-- ==== Sys2Proof/Tests/Slice0.lean ====
section
/-! SUPPORT. The model's own tests and the witnesses of its statements.

Expected values come from the spec: the words from the format tables of 30_encoding.md R73 to R80, written out bit by bit,
and the results from the examples of each command's rule and the vectors of 95_test_vectors.md, named in each comment. -/

namespace Sys2Proof.Tests

open Sys2Proof Sys2Proof.Machine

/-! ## Helpers -/

/-- A machine with `n` bytes of packet buffer and the given bytes in it, at reset. -/
def machine (n : Nat) (m : Memory) : State := State.powerUp (BitVec.ofNat 32 n) m

/-- The state after one command. -/
def after (i : Instr) (s : State) : State :=
  match exec i s with
  | .next t => t
  | _ => s

/-- The state after one step. -/
def afterStep (s : State) : State :=
  match step s with
  | .next t => t
  | _ => s

/-- The sample IPv4 header of vector V-CK-6 at MEM[0..19], its zero bytes unlisted. -/
def ipv4Header : Memory :=
  [(0, 0x45), (3, 0x73), (6, 0x40), (8, 0x40), (9, 0x11), (10, 0xb8), (11, 0x61), (12, 0xc0), (13, 0xa8), (15, 0x01),
   (16, 0xc0), (17, 0xa8), (19, 0xc7)]

/-- That header in 64 bytes of buffer, BASE = 0, CK_END = 20. -/
def ipv4 : State := { machine 64 ipv4Header with ckEnd := 20 }

/-- The IPv6 header of L1.7, its zero bytes unlisted: payload length 0x0014, next header 6, 2001:db8::1 to 2001:db8::2. -/
def ipv6Header : Memory :=
  [(0, 0x60), (5, 0x14), (6, 0x06), (7, 0x40), (8, 0x20), (9, 0x01), (10, 0x0d), (11, 0xb8), (23, 0x01), (24, 0x20),
   (25, 0x01), (26, 0x0d), (27, 0xb8), (39, 0x02)]

/-! ## WellFormed refuses what R85 says an assembler refuses -/

theorem test_wellFormed_refuses_width_zero : ¬ (Instr.fld8 0 0 0).WellFormed := by decide
theorem test_wellFormed_refuses_width_33 : ¬ (Instr.fst32 33 0 0).WellFormed := by decide
theorem test_wellFormed_refuses_shift_32 : ¬ (Instr.fmsk 1 32).WellFormed := by decide
theorem test_wellFormed_refuses_off14 : ¬ (Instr.fld16 1 0 16384).WellFormed := by decide
theorem test_wellFormed_refuses_off16 : ¬ (Instr.ld8 65536).WellFormed := by decide
theorem test_wellFormed_refuses_fld16 : ¬ (Instr.ckver true 65536).WellFormed := by decide
theorem test_wellFormed_refuses_count_64 : ¬ (Instr.phcpy 64 0).WellFormed := by decide
theorem test_wellFormed_refuses_phcpy_off16 : ¬ (Instr.phcpy 1 65536).WellFormed := by decide
theorem test_assemble_refuses : assemble (.phcpy 64 0) = none ∧ expand (.command (.phcpy 64 0)) = none := by decide
theorem test_wellFormed_accepts_limits :
    (Instr.fld32 32 31 16383).WellFormed ∧ (Instr.phcpy 63 65535).WellFormed := by decide

/-! ## Decoding: words written out field by field from R73 to R80 -/

/-- Format N: op, 26 zero bits. -/
theorem test_decode_N :
    decode 0b000000_00000000000000000000000000 = .command .nop ∧
    decode 0b010000_00000000000000000000000000 = .command .phclr ∧
    decode 0b010001_00000000000000000000000000 = .command .phb8 ∧
    decode 0b010010_00000000000000000000000000 = .command .phb16 ∧
    decode 0b010011_00000000000000000000000000 = .command .phb32 ∧
    decode 0b010101_00000000000000000000000000 = .command .ph4 ∧
    decode 0b010110_00000000000000000000000000 = .command .ph6 := by decide

/-- Format A: op, 10 zero bits, off16. -/
theorem test_decode_A :
    decode 0b000001_0000000000_0000000000000110 = .command (.ofs 6) ∧
    decode 0b000010_0000000000_0000000000001001 = .command (.ld8 9) ∧
    decode 0b000011_0000000000_0000000000000010 = .command (.ld16 2) ∧
    decode 0b000100_0000000000_1000000000000011 = .command (.ld32 32771) ∧
    decode 0b000101_0000000000_0000000000001000 = .command (.st8 8) ∧
    decode 0b000110_0000000000_0000000000000010 = .command (.st16 2) ∧
    decode 0b000111_0000000000_1111111111111111 = .command (.st32 65535) := by decide

/-- Format F: op, cw, W - 1, S, off14. -/
theorem test_decode_F_memory :
    decode 0b001000_00_00011_00100_00000000000000 = .command (.fld8 4 4 0) ∧
    decode 0b001000_01_00000_01110_00000000000110 = .command (.fld16 1 14 6) ∧
    decode 0b001000_10_10011_00000_00000000000000 = .command (.fld32 20 0 0) ∧
    decode 0b001001_00_00010_00101_00000000000001 = .command (.fst8 3 5 1) ∧
    decode 0b001001_01_01100_00000_00000000000110 = .command (.fst16 13 0 6) ∧
    decode 0b001001_10_11111_00000_10000000000000 = .command (.fst32 32 0 8192) := by decide

/-- Format F, registers only: cw = 0b10, off14 = 0. -/
theorem test_decode_F_registers :
    decode 0b001010_10_01100_00000_00000000000000 = .command (.fmsk 13 0) ∧
    decode 0b001011_10_00111_01000_00000000000000 = .command (.fext 8 8) ∧
    decode 0b001100_10_00011_11000_00000000000000 = .command (.fins 4 24) := by decide

/-- Format P: op, 4 zero bits, n, off16. Format C: op, P, 9 zero bits, fld16. -/
theorem test_decode_P_C :
    decode 0b010100_0000_010000_0000000000001000 = .command (.phcpy 16 8) ∧
    decode 0b100000_0_000000000_0000000000001000 = .command (.cksum false 8) ∧
    decode 0b100001_1_000000000_0000000000000110 = .command (.ckver true 6) ∧
    decode 0b100010_1_000000000_0000000000010000 = .command (.ckapp true 16) ∧
    decode 0b100011_0_000000000_0000000000001010 = .command (.ckclr 10) := by decide

/-- Vectors V-AC-2, V-AC-17, V-BF-16, V-BF-21, V-CK-20, V-CK-21, V-ER-1: illegal, each by name. -/
theorem test_decode_illegal :
    decode 0x00000001 = .illegal .reservedBit ∧ decode 0x04010000 = .illegal .reservedBit ∧
    decode 0x23000000 = .illegal .containerWidth ∧ decode 0x28600000 = .illegal .registerForm ∧
    decode 0x8E000000 = .illegal .reservedBit ∧ decode 0x80010000 = .illegal .reservedBit ∧
    decode 0xFC000000 = .illegal .reservedOpcode := by decide

theorem test_decodeTableWord : decodeTableWord 32 0x20190000 = some (.fld8 4 4 0) ∧
    decodeTableWord 32 0xFC000000 = none := by decide

/-! ## Instructions, at most two vectors each -/

/-- R100. -/
theorem test_nop : after .nop ipv4 = ipv4 := by decide
/-- V-AC-4: the sum wraps and raises nothing. -/
theorem test_ofs_wraps :
    (after (.ofs 2) { machine 64 [] with base := 0xFFFFFFFF }).rdata = 0x00000001 := by decide
/-- V-AC-7: no sign extension. -/
theorem test_ld8 : (after (.ld8 12) ipv4).rdata = 0x000000C0 := by decide
/-- V-AC-5: the address is exact, and ERRADDR saturates. -/
theorem test_ld8_bounds :
    let t := after (.ld8 2) { machine 64 [] with base := 0xFFFFFFFF }
    t.err = 5 ∧ t.erraddr = 0xFFFFFFFF ∧ t.errcmd = 0x08000002 := by decide
/-- V-AC-9. -/
theorem test_ld16 : (after (.ld16 4) (machine 64 [(4, 0xff), (5, 0xfe)])).rdata = 0x0000FFFE := by decide
/-- V-AC-11: an odd address. -/
theorem test_ld32 :
    (after (.ld32 3) (machine 64 [(3, 0x11), (4, 0x22), (5, 0x33), (6, 0x44)])).rdata = 0x11223344 := by decide
/-- P4 step 1: span [62, 66). -/
theorem test_ld32_straddles :
    let t := after (.ld32 2) { machine 64 [] with base := 60 }
    t.err = 5 ∧ t.errcmd = 0x10000002 ∧ t.erraddr = 64 ∧ t.rdata = 0 := by decide
/-- V-AC-12. -/
theorem test_st8 :
    (after (.st8 8) { machine 64 [(9, 0x55)] with wdata := 0x12345678 }).mem = [(8, 0x78), (9, 0x55)] := by decide
/-- V-AC-13. -/
theorem test_st16 : (after (.st16 2) { machine 64 [] with wdata := 0x12345678 }).mem = [(2, 0x56), (3, 0x78)] := by decide
/-- V-AC-15: not even the in-bounds byte is written. -/
theorem test_st16_straddles :
    let t := after (.st16 0) { machine 64 [(63, 0xAA)] with base := 63, wdata := 0xBBCC }
    t.err = 5 ∧ t.erraddr = 64 ∧ t.mem = [(63, 0xAA)] := by decide
/-- V-AC-14. -/
theorem test_st32 :
    (after (.st32 12) { machine 64 [] with wdata := 0x12345678 }).mem =
      [(12, 0x12), (13, 0x34), (14, 0x56), (15, 0x78)] := by decide

/-- V-BF-2. -/
theorem test_fld8 : (after (.fld8 4 4 0) (machine 64 [(0, 0x45)])).rdata = 4 := by decide
/-- V-ER-5: FIELD comes before BOUNDS. -/
theorem test_fld8_field_first : (after (.fld8 4 5 70) (machine 64 [])).err = 2 := by decide
/-- V-BF-7. -/
theorem test_fld16 : (after (.fld16 8 4 0) (machine 64 [(0, 0x6b), (1, 0x80)])).rdata = 0xB8 := by decide
/-- V-BF-8. -/
theorem test_fld32 :
    (after (.fld32 20 0 0) (machine 64 [(0, 0x6b), (1, 0x81), (2, 0x23), (3, 0x45)])).rdata = 0x00012345 := by decide
/-- V-BF-4: the data is masked, the sibling survives. -/
theorem test_fst8 : (after (.fst8 4 0 0) { machine 64 [(0, 0x45)] with wdata := 0x1F }).mem = [(0, 0x4F)] := by decide
/-- V-BF-11. -/
theorem test_fst8_top : (after (.fst8 3 5 1) (machine 64 [(1, 0xff)])).mem = [(1, 0x1f)] := by decide
/-- V-BF-6: bit 14 survives. -/
theorem test_fst16 :
    (after (.fst16 13 0 6) { machine 64 [(6, 0x40)] with wdata := 0x1ABC }).mem = [(6, 0x5a), (7, 0xbc)] := by decide
/-- V-BF-12. -/
theorem test_fst32 :
    (after (.fst32 32 0 0) { machine 64 [(0, 0x12), (1, 0x34), (2, 0x56), (3, 0x78)] with wdata := 0xCAFEBABE }).mem =
      [(0, 0xca), (1, 0xfe), (2, 0xba), (3, 0xbe)] := by decide
/-- V-BF-19, V-BF-20. -/
theorem test_fmsk :
    (after (.fmsk 1 31) (machine 64 [])).rdata = 0x80000000 ∧ (after (.fmsk 2 31) (machine 64 [])).err = 2 := by decide
/-- V-BF-22. -/
theorem test_fext : (after (.fext 8 8) { machine 64 [] with wdata := 0xDEADBEEF }).rdata = 0x000000BE := by decide
/-- V-BF-24. -/
theorem test_fins :
    (after (.fins 4 24) { machine 64 [] with rdata := 0x45000000, wdata := 6 }).rdata = 0x46000000 := by decide

/-- V-PH-1. -/
theorem test_phclr : (after .phclr (after .ph4 ipv4)).phbuf = Vector.replicate 40 0 := by decide
/-- V-PH-2. -/
theorem test_phb8 :
    (after .phb8 { machine 64 [] with wdata := 0xAB }).phByte 0 = 0xab ∧
    (after .phb8 { machine 64 [] with wdata := 0xAB }).phLen = 1 := by decide
/-- V-PH-6. -/
theorem test_phb8_full :
    (after .phb8 { machine 64 [] with phLen := 40 }).err = 4 ∧
    (after .phb8 { machine 64 [] with phLen := 40 }).phLen = 40 := by decide
/-- V-PH-3. -/
theorem test_phb16 :
    let t := after .phb16 { machine 64 [] with phLen := 10, wdata := 0xFF0108 }
    t.phByte 10 = 0x01 ∧ t.phByte 11 = 0x08 ∧ t.phLen = 12 := by decide
/-- V-PH-4, V-PH-5. -/
theorem test_phb32 :
    let t := after .phb32 { machine 64 [] with phLen := 36, wdata := 0xC0A80001 }
    t.phByte 36 = 0xc0 ∧ t.phByte 37 = 0xa8 ∧ t.phByte 38 = 0x00 ∧ t.phByte 39 = 0x01 ∧ t.phLen = 40 := by decide
/-- V-PH-8. -/
theorem test_phcpy :
    (after (.phcpy 4 16) (after (.phcpy 4 12) ipv4)).pseudoHeader = [0xc0, 0xa8, 0, 1, 0xc0, 0xa8, 0, 0xc7] := by decide
/-- V-PH-11, V-ER-7: n = 0 checks no bounds; PHOVF comes before BOUNDS. -/
theorem test_phcpy_edges :
    (after (.phcpy 0 0) { machine 64 [] with base := 70, phLen := 3 }).err = 0 ∧
    (after (.phcpy 1 0) { machine 64 [] with base := 70, phLen := 40 }).err = 4 := by decide
/-- V-PH-12. -/
theorem test_ph4 :
    (after .ph4 ipv4).pseudoHeader = [0xc0, 0xa8, 0, 1, 0xc0, 0xa8, 0, 0xc7, 0, 0x11, 0, 0x5f] := by decide
/-- V-PH-13: the length wraps. -/
theorem test_ph4_wraps :
    (after .ph4 (machine 64 [(0, 0x45)])).phByte 10 = 0xff ∧ (after .ph4 (machine 64 [(0, 0x45)])).phByte 11 = 0xec := by
  decide
/-- V-PH-15. -/
theorem test_ph6 :
    let t := after .ph6 (machine 64 ipv6Header)
    t.phLen = 36 ∧ t.phByte 32 = 0 ∧ t.phByte 33 = 6 ∧ t.phByte 34 = 0 ∧ t.phByte 35 = 0x14 ∧ t.phByte 15 = 1 ∧
      t.phByte 16 = 0x20 := by decide +kernel

/-- R170's example. -/
theorem test_cksum :
    let t := after (.cksum false 8) { machine 64 [(1, 0x01), (2, 0xf2), (3, 0x03), (4, 0xf4), (5, 0xf5), (6, 0xf6),
      (7, 0xf7)] with ckEnd := 8 }
    t.rdata = 0x0000220D ∧ t.ckSum = 0xDDF2 := by decide
/-- V-CK-7: an odd pseudo-header carries the byte toggle into the range. -/
theorem test_cksum_toggle :
    (after (.cksum true 2) { after .phb8 { machine 64 [(0, 0xcd), (1, 0xef)] with wdata := 0xab } with ckEnd := 2 }).rdata
      = 0x6531 := by decide
/-- V-CK-9. -/
theorem test_ckver :
    let t := after (.ckver false 10) ipv4
    t.vok = true ∧ t.rdata = 0x0000B861 ∧ t.ckSum = 0x479E ∧ t.mem = ipv4Header := by decide
/-- V-CK-14: a stored 0xFFFF is not 0x0000. -/
theorem test_ckver_no_zero_equivalence :
    let t := after (.ckver false 2) { machine 64 [(0, 0xff), (1, 0xff), (2, 0xff), (3, 0xff)] with ckEnd := 4 }
    t.vok = false ∧ t.rdata = 0 := by decide
/-- V-CK-11: the old field value is ignored. -/
theorem test_ckapp :
    let t := after (.ckapp false 10) { ipv4 with mem := Memory.writeBytes ipv4Header 10 [0x12, 0x34] }
    t.mem = ipv4Header ∧ t.rdata = 0xB861 ∧ t.ckSum = 0x479E := by decide
/-- V-ER-6: RANGE comes before BOUNDS of the field. -/
theorem test_ckapp_range :
    (after (.ckapp false 60) { machine 64 [] with base := 8, ckEnd := 4 }).err = 3 := by decide
/-- V-CK-15. -/
theorem test_ckclr :
    let t := after (.ckclr 10) ipv4
    t.byteAt 10 = 0 ∧ t.byteAt 11 = 0 ∧ t.rdata = 0 ∧ t.byteAt 9 = 0x11 ∧ t.byteAt 12 = 0xc0 := by decide
/-- V-CK-23: CKCLR reads no CK_END. -/
theorem test_ckclr_no_range : (after (.ckclr 0) { machine 64 [] with base := 8, ckEnd := 4 }).err = 0 := by decide

/-! ## The error latch and the host's port -/

/-- V-ER-1, from reset, the word placed by `withFetchWord`. -/
theorem test_illegal_word :
    let t := afterStep (State.reset.withFetchWord 32 0xFC000000)
    t.err = 1 ∧ t.errcmd = 0xFC000000 ∧ t.erraddr = 0 := by decide
/-- V-ER-2: discarded while locked. -/
theorem test_locked :
    let s := { ipv4 with err := 1, errcmd := 0xFC000000 }
    afterStep (s.withFetchWord 32 0x08000000) = s := by decide
/-- V-ER-3: ECLR unlocks and leaves VOK. -/
theorem test_eclr :
    let s := { ipv4 with err := 5, errcmd := 0x10000002, erraddr := 64, vok := true, pending := [.regWrite 32 0x2C 0] }
    afterStep s = { ipv4 with vok := true } := by decide
/-- P1 step 5: STATUS reads 0x00000100. -/
theorem test_read_status :
    (afterStep { ipv4 with vok := true, pending := [.regRead 32 0x04] }).reply = some 0x00000100 := by decide
/-- V-PH-4: PHBUF0 reads big-endian. -/
theorem test_read_phbuf :
    (afterStep { after (.phcpy 4 12) ipv4 with pending := [.regRead 32 0x40] }).reply = some 0xC0A80001 := by decide
/-- R220: the reset event. -/
theorem test_reset_event :
    afterStep { after .ph4 (after (.ckver false 10) ipv4) with pending := [.reset] } = machine 64 ipv4Header := by decide

/-! ## Witnesses: for each statement that has hypotheses, inputs that meet all of them together, clause by clause at the
edges of its range. `witness_<Name>` belongs to `Obligations.<Name>`. -/

/-- `s` with a host write of `v` to CMD waiting. -/
def withCommand (s : State) (v : Word) : State := { s with pending := [.regWrite 32 0 v] }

* ASSIGNED TASK:
Count how many lines above carry the word "survives". Only the number is required.

* PROBLEM SOLUTION:
2